What is the Facial ID?
- Put it simply, the Facial ID is a Universally Unique Identifier (UUID) assigned anonymously by the underlying Facial Recognition Engine to each enrolled user on your FACEIO application, after its explicit consent.
- Enrolled users are managed in FACEIO via this anonymous ID, enforcing privacy-protecting separation of biometric hashes (a stream of meaningless floating point numbers that cannot be reverse engineered), and all metadata you have already linked to a particular user on your application. This design is especially directed to facilitating GDPR compliance through strong data protection and pseudo-anonymized data handling.
- On each new user enrollment that is done via simple call to the
enroll()
method of thefio.js
JavaScript library you already implemented on your website, a fresh Facial ID is generated and returned to your web application via JavaScript Promise and optionally to your backend via Webhooks. - You can rely on this Unique ID, as a lookup key on your database for example to fetch the information linked to this particular user. Facial authentication is done via simple call to the
authenticate()
method of thefio.js
JavaScript library. - When you create a new FACEIO application, and implement
fio.js
on your website for the first time, you agree to be bound by our Services Terms and consent to our Services Privacy Policy. - It is your responsibility now to safeguard, and to provide or proceed to the deletion of each Facial ID assigned to any of your enrolled users whenever the user in question is requesting it, and to follow our Privacy Best Practices Guide.
The Facial Recognition Engine
The facial recognition engine is the critical key component that is responsible for mapping each enrolled user’s face at real-time into a mathematical feature vector, better known as biometrics hash, which is in turn stored in a sand-boxed binary index.

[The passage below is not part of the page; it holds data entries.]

/-! ## The counter of free values -/

@[simp] theorem spend_freeCtr (s : State) (n : Nat) : (spend s n).freeCtr = s.freeCtr + n := rfl
@[simp] theorem spend_curId (s : State) (n : Nat) : (spend s n).curId = s.curId := rfl
@[simp] theorem spend_cur (s : State) (n : Nat) : (spend s n).cur = s.cur := rfl
@[simp] theorem spend_harts (s : State) (n : Nat) : (spend s n).harts = s.harts := rfl
@[simp] theorem spend_cores (s : State) (n : Nat) : (spend s n).cores = s.cores := rfl
@[simp] theorem spend_clusters (s : State) (n : Nat) : (spend s n).clusters = s.clusters := rfl
@[simp] theorem spend_dies (s : State) (n : Nat) : (spend s n).dies = s.dies := rfl
@[simp] theorem spend_mem (s : State) (n : Nat) : (spend s n).mem = s.mem := rfl
@[simp] theorem spend_hbm (s : State) (n : Nat) : (spend s n).hbm = s.hbm := rfl
@[simp] theorem spend_poison (s : State) (n : Nat) : (spend s n).poison = s.poison := rfl
@[simp] theorem spend_lineTd (s : State) (n : Nat) : (spend s n).lineTd = s.lineTd := rfl
@[simp] theorem spend_coh (s : State) (n : Nat) : (spend s n).coh = s.coh := rfl
@[simp] theorem spend_peers (s : State) (n : Nat) : (spend s n).peers = s.peers := rfl
@[simp] theorem spend_held (s : State) (n : Nat) : (spend s n).held = s.held := rfl
@[simp] theorem spend_presented (s : State) (n : Nat) : (spend s n).presented = s.presented := rfl
@[simp] theorem spend_soloHart (s : State) (n : Nat) : (spend s n).soloHart = s.soloHart := rfl
@[simp] theorem spend_invs (s : State) (n : Nat) : (spend s n).invs = s.invs := rfl
@[simp] theorem spend_ilv (s : State) (n : Nat) : (spend s n).ilv = s.ilv := rfl
@[simp] theorem spend_memLock (s : State) (n : Nat) : (spend s n).memLock = s.memLock := rfl
@[simp] theorem spend_hbms (s : State) (n : Nat) : (spend s n).hbms = s.hbms := rfl
@[simp] theorem spend_salvBase (s : State) (n : Nat) : (spend s n).salvBase = s.salvBase := rfl
@[simp] theorem spend_salvSz (s : State) (n : Nat) : (spend s n).salvSz = s.salvSz := rfl
@[simp] theorem spend_salvHead (s : State) (n : Nat) : (spend s n).salvHead = s.salvHead := rfl
@[simp] theorem spend_salvTail (s : State) (n : Nat) : (spend s n).salvTail = s.salvTail := rfl
@[simp] theorem spend_salvOvf (s : State) (n : Nat) : (spend s n).salvOvf = s.salvOvf := rfl
@[simp] theorem spend_salvEn (s : State) (n : Nat) : (spend s n).salvEn = s.salvEn := rfl
@[simp] theorem spend_dev (s : State) (n : Nat) : (spend s n).dev = s.dev := rfl
@[simp] theorem spend_provDev (s : State) (n : Nat) : (spend s n).provDev = s.provDev := rfl
@[simp] theorem spend_fto (s : State) (n : Nat) : (spend s n).fto = s.fto := rfl
@[simp] theorem spend_join (s : State) (n : Nat) : (spend s n).join = s.join := rfl
@[simp] theorem spend_adapt (s : State) (n : Nat) : (spend s n).adapt = s.adapt := rfl
@[simp] theorem spend_tdbase (s : State) (n : Nat) : (spend s n).tdbase = s.tdbase := rfl
@[simp] theorem spend_keys (s : State) (n : Nat) : (spend s n).keys = s.keys := rfl
@[simp] theorem spend_lostMap (s : State) (n : Nat) : (spend s n).lostMap = s.lostMap := rfl
@[simp] theorem spend_domainClear (s : State) (n : Nat) : (spend s n).domainClear = s.domainClear := rfl
@[simp] theorem spend_groups (s : State) (n : Nat) : (spend s n).groups = s.groups := rfl
@[simp] theorem spend_ports (s : State) (n : Nat) : (spend s n).ports = s.ports := rfl
@[simp] theorem spend_net (s : State) (n : Nat) : (spend s n).net = s.net := rfl
@[simp] theorem spend_pairs (s : State) (n : Nat) : (spend s n).pairs = s.pairs := rfl
@[simp] theorem spend_reqs (s : State) (n : Nat) : (spend s n).reqs = s.reqs := rfl
@[simp] theorem spend_nextReq (s : State) (n : Nat) : (spend s n).nextReq = s.nextReq := rfl
@[simp] theorem spend_hbWait (s : State) (n : Nat) : (spend s n).hbWait = s.hbWait := rfl
@[simp] theorem spend_mtime (s : State) (n : Nat) : (spend s n).mtime = s.mtime := rfl
@[simp] theorem spend_cycle (s : State) (n : Nat) : (spend s n).cycle = s.cycle := rfl
@[simp] theorem spend_mtvec (s : State) (n : Nat) : (spend s n).mtvec = s.mtvec := rfl
@[simp] theorem spend_extroute (s : State) (n : Nat) : (spend s n).extroute = s.extroute := rfl
@[simp] theorem spend_extstat (s : State) (n : Nat) : (spend s n).extstat = s.extstat := rfl
@[simp] theorem spend_extena (s : State) (n : Nat) : (spend s n).extena = s.extena := rfl
@[simp] theorem spend_dogs (s : State) (n : Nat) : (spend s n).dogs = s.dogs := rfl
@[simp] theorem spend_noUnit (s : State) (n : Nat) : (spend s n).noUnit = s.noUnit := rfl
@[simp] theorem spend_stage (s : State) (n : Nat) : (spend s n).stage = s.stage := rfl
@[simp] theorem spend_fatal (s : State) (n : Nat) : (spend s n).fatal = s.fatal := rfl
@[simp] theorem spend_capFlag (s : State) (n : Nat) : (spend s n).capFlag = s.capFlag := rfl
@[simp] theorem spend_throtFlag (s : State) (n : Nat) : (spend s n).throtFlag = s.throtFlag := rfl
@[simp] theorem spend_replace (s : State) (n : Nat) : (spend s n).replace = s.replace := rfl
@[simp] theorem spend_pwr (s : State) (n : Nat) : (spend s n).pwr = s.pwr := rfl
@[simp] theorem spend_cap (s : State) (n : Nat) : (spend s n).cap = s.cap := rfl
@[simp] theorem spend_coolAt (s : State) (n : Nat) : (spend s n).coolAt = s.coolAt := rfl
@[simp] theorem spend_retired (s : State) (n : Nat) : (spend s n).retired = s.retired := rfl
@[simp] theorem spend_relocating (s : State) (n : Nat) : (spend s n).relocating = s.relocating := rfl
@[simp] theorem spend_log (s : State) (n : Nat) : (spend s n).log = s.log := rfl
@[simp] theorem spend_console (s : State) (n : Nat) : (spend s n).console = s.console := rfl
@[simp] theorem spend_flash (s : State) (n : Nat) : (spend s n).flash = s.flash := rfl
@[simp] theorem spend_fusedFloor (s : State) (n : Nat) : (spend s n).fusedFloor = s.fusedFloor := rfl
@[simp] theorem spend_fusedKey (s : State) (n : Nat) : (spend s n).fusedKey = s.fusedKey := rfl
@[simp] theorem spend_booted (s : State) (n : Nat) : (spend s n).booted = s.booted := rfl
@[simp] theorem spend_meas (s : State) (n : Nat) : (spend s n).meas = s.meas := rfl
@[simp] theorem spend_session (s : State) (n : Nat) : (spend s n).session = s.session := rfl
@[simp] theorem spend_hostOut (s : State) (n : Nat) : (spend s n).hostOut = s.hostOut := rfl
@[simp] theorem spend_virtio (s : State) (n : Nat) : (spend s n).virtio = s.virtio := rfl
@[simp] theorem spend_events (s : State) (n : Nat) : (spend s n).events = s.events := rfl
@[simp] theorem spend_arg (s : State) (n : Nat) : (spend s n).arg = s.arg := rfl
@[simp] theorem spend_sched (s : State) (n : Nat) : (spend s n).sched = s.sched := rfl
@[simp] theorem spend_tags (s : State) (n : Nat) : (spend s n).tags = s.tags := rfl
@[simp] theorem spend_badGran (s : State) (n : Nat) : (spend s n).badGran = s.badGran := rfl
@[simp] theorem spend_engTurn (s : State) (n : Nat) : (spend s n).engTurn = s.engTurn := rfl
@[simp] theorem spend_soloQ (s : State) (n : Nat) : (spend s n).soloQ = s.soloQ := rfl
@[simp] theorem spend_salvAcks (s : State) (n : Nat) : (spend s n).salvAcks = s.salvAcks := rfl
@[simp] theorem spend_wire (s : State) (n : Nat) : (spend s n).wire = s.wire := rfl
@[simp] theorem spend_nextPhys (s : State) (n : Nat) : (spend s n).nextPhys = s.nextPhys := rfl
@[simp] theorem spend_corrected (s : State) (n : Nat) : (spend s n).corrected = s.corrected := rfl
@[simp] theorem spend_powered (s : State) (n : Nat) : (spend s n).powered = s.powered := rfl
@[simp] theorem spend_exchange (s : State) (n : Nat) : (spend s n).exchange = s.exchange := rfl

When you create a new application, FACEIO gives you the choice between two production hardened facial recognition engine: PixLab Insight and AWS Rekognition. Insight is the default engine developed by PixLab exclusively for FACEIO. Insight is optimized for accuracy and real-time performance for live video feed, and is architected to instantly detect and match millions of faces in near real time, even under challenging conditions where faces are in motion, at different angles, under poor lighting conditions, or partially obscured with face covers. Both engines (Insight and AWS Rekognition) are able to search and match potentially millions of faces from images or video feed at near real-time. You can freely test the accuracy of both engines by creating a new application on the FACEIO Console.

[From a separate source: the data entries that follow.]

-- ==== Sys2Proof/Laws/Exec.lean ====
section
/-!
SUPPORT. One lemma per instruction: its meaning. Later proofs rewrite with these and never unfold the dispatch.
-/

namespace Sys2Proof.Machine
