-- ==== Sys2Proof/Laws/Members.lean ====
section
/-!
SUPPORT. What the frames of instructions do: opening a chunk, a plain member, a serialising instruction, a decode fault.
-/

namespace Sys2Proof.Machine

open Sys2Proof.Safety

/-! ## Opening a chunk changes the open chunk alone -/

theorem openChunk_cases (s : State) :
    openChunk s = s ∨ openChunk s = updHart s fun x => { x with chunk := Chunk.fresh x.arch } := by
  unfold openChunk; split <;> simp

Facial Vectors (Biometrics Hash)
Facial vectors (hence biometrics hash) are stored as an array of floating point numbers. The data is meaningless on its own, effectively acting as a hash, and cannot be reverse engineered. Only your application have access to the currently built index. You can manage, download, grab your encryption key as well as collect analytics on this index via the Application Manager on the FACEIO Console. You can learn more about our privacy practices and compliance via our Trust Center & Privacy Best Practices pages.
Deleting Facial IDs
Facial ID deletion are done via simple REST (HTTP) API call to the /deletefacialid endpoint. That is, you specify the Facial ID you want to remove from the target application via a simple GET
or POST
HTTP request, and you are done. Refer to this Python code sample on how to delete a given Facial ID from a particular application.

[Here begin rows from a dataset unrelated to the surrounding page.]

theorem witness_Interrupts : let x (k : Mode) (h : Word) : Hart := { Hart.reset with arch := { archM with mode := k, hstat := h } }
    let s (y : Hart) : State := { State.reset with cur := y }
    interruptFor (s { x .u 0 with mck := [1] }) 0 ≠ none ∧ interruptFor (s { x .u 0 with wdp := some 5 }) 0 ≠ none ∧
    interruptFor (s { x .u 0x20 with swint := true }) 0 ≠ none ∧ interruptFor (s { x .u 0x40 with timecmp := 0 }) 0 ≠ none ∧
    interruptFor (s { x .s 0 with wdp := some 5 }) 0 = none := by decide +kernel

/-- A copy of 64 bytes from 0x40000 to 0x50000 is the oldest command of hart 1, in M mode. -/
def copyCmd (op : Word) : Cmd := ⟨op, 0x40000, 0x50000, 64, 0, 0, 0, 0⟩
def copyHart (d : Cmd) : Hart := { Hart.reset with
  slot := .issuing, arch := archM, chunk := Chunk.fresh archM, fifo := ⟨[{ fifoCmd d with mode := .m }], []⟩ }
def copyState (d : Cmd) : State :=
  let s := holding archM [] [(0x40000, 0xAB)]
  { s with harts := [(1, copyHart d)], coh := [0x40000 / 128, 0x50000 / 128].map fun l =>
      (l, { LineCoh.reset with caches := [(512, .m)], dir := ⟨.m, false, 0, [], false, [], 0⟩ }) }

theorem witness_CopyEngineCommands : let s := copyState (copyCmd 0x00010001)
    let c : FifoCmd := { fifoCmd (copyCmd 0x00010001) with mode := .m }
    (getHart s 1).fifo.cmds = [c] ∧ c.fin = none ∧ d0Ok c.cmd.d0 = true ∧ d0Ok 0x8001 = false ∧
    (∃ u, pieces 1 (fun s k => copyPiece 1 c 0x40000 0x50000 (0x40000 + BitVec.ofNat 64 k) (0x50000 + BitVec.ofNat 64 k) (64 - k) s)
      64 4096 s 0 = (u, 64, .val ())) ∧
    tabWf Hart.reset s.harts = true ∧ unconfirmed (modHead s 1 fun c => { c with fin := some (0, 64) }) 1 = false ∧
    operandsMeet c.cmd = false ∧ (∃ t, engineWrite s 1 c 0x50000 0x50000 8 7 false = (t, .val ())) ∧ (∃ t, engineRead s 1 c 0x40000 0x40000 8 = (t, .val 0xAB)) := by
  refine ⟨by decide +kernel, by decide, by decide +kernel, by decide +kernel, ?_, by decide +kernel, by decide +kernel,
    by decide +kernel, pairOfSnd (by decide +kernel), pairOfSnd (by decide +kernel)⟩
  exact tripleOf (by decide +kernel) (by decide +kernel)

/-- A shared tile to load, a save in S mode and a row copy. -/
theorem witness_CopyEngineOthers :
    (let s := copyState (copyCmd 0x09)
     (getShared s 0 0).tile = none ∧ (getShared (setShared s 0 0 ⟨some (Tile.blank 1 64 .int8 false), 0, 0⟩) 0 0).tile ≠ none) ∧
    (let s := copyState ⟨0x0A, 0x40000, 0x10001, 0, 0, 0, 0, 0⟩
     contextTarget s 1 1 = true ∧ contextTarget s 1 9 = false) ∧ (0x40000 : Word).toNat % 256 = 0 ∧ (0x40001 : Word).toNat % 256 ≠ 0 ∧
    (8 : Word).toNat % 8 = 0 ∧ (9 : Word).toNat % 8 ≠ 0 := by decide +kernel

/-! ### Steps of the hardware -/

/-- Hart 1 with a chunk that writes line 5, beside an admitted chunk of hart 2. -/
def writer (l : List Nat) : Chunk := { Chunk.fresh Arch.reset with count := 1, writes := l }
def chunkHart (l : List Nat) : Hart := { Hart.reset with slot := .issuing, inflight := [writer l] }
def chunkState (held : List Held) (pres : List Pres) : State := { running archM [] with
  harts := [(1, chunkHart [5]), (2, chunkHart [5])], held := held, presented := pres, arg := { a := 1 } }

On success, the meta-data and facial vectors (biometrics hash) linked to the deleted Facial ID are completely purged from the application's facial index and you can no longer authenticate this particular user with the purged Facial ID until he enroll again and another Facial ID shall be assigned to him in such case.
Facial IDs falls in the category of Personal data just exactly email addresses, and therefore subject to Data Protection including the right to be forgotten.
It would make sense to write a set of security and privacy requirements for your project team(s) that specify usage of such features to mitigate the associated risks. You should enlist the help of a web security expert to write these requirements, and consider both user needs and welfare, as well as other issues like policy and regulation enforced by legislation such as the EU General Data Protection Regulation (GDPR).
Consider the following scenarios where you have to delete the user's Facial ID:
If your implementation includes user profiles or accounts (i.e. A dashboard), and a user deletes his/her account/profile, you should interpret this as a revocation of consent and thus proceed to the deletion of the Unique Facial ID assigned to this user on the target application if any.
For detailed informations on when to provide or delete the Facial ID of a given user, please refer to our Privacy Best Practices Guide.
Addressing Privacy & Security
Internally, FACEIO uses TLS encrypted transactions for all metadata transfers between the selected facial recognition engine and your website or web application, and no data passes through the Internet if run on Premises.
Privacy & Security are thoughtfully addressed from a full set of security configurations options available to you via the application manager. Options includes easy opt-out capabilities, PIN code requirements, country code or domain name based restrictions, and many other settings as advertised in our Privacy & Security best practices guides.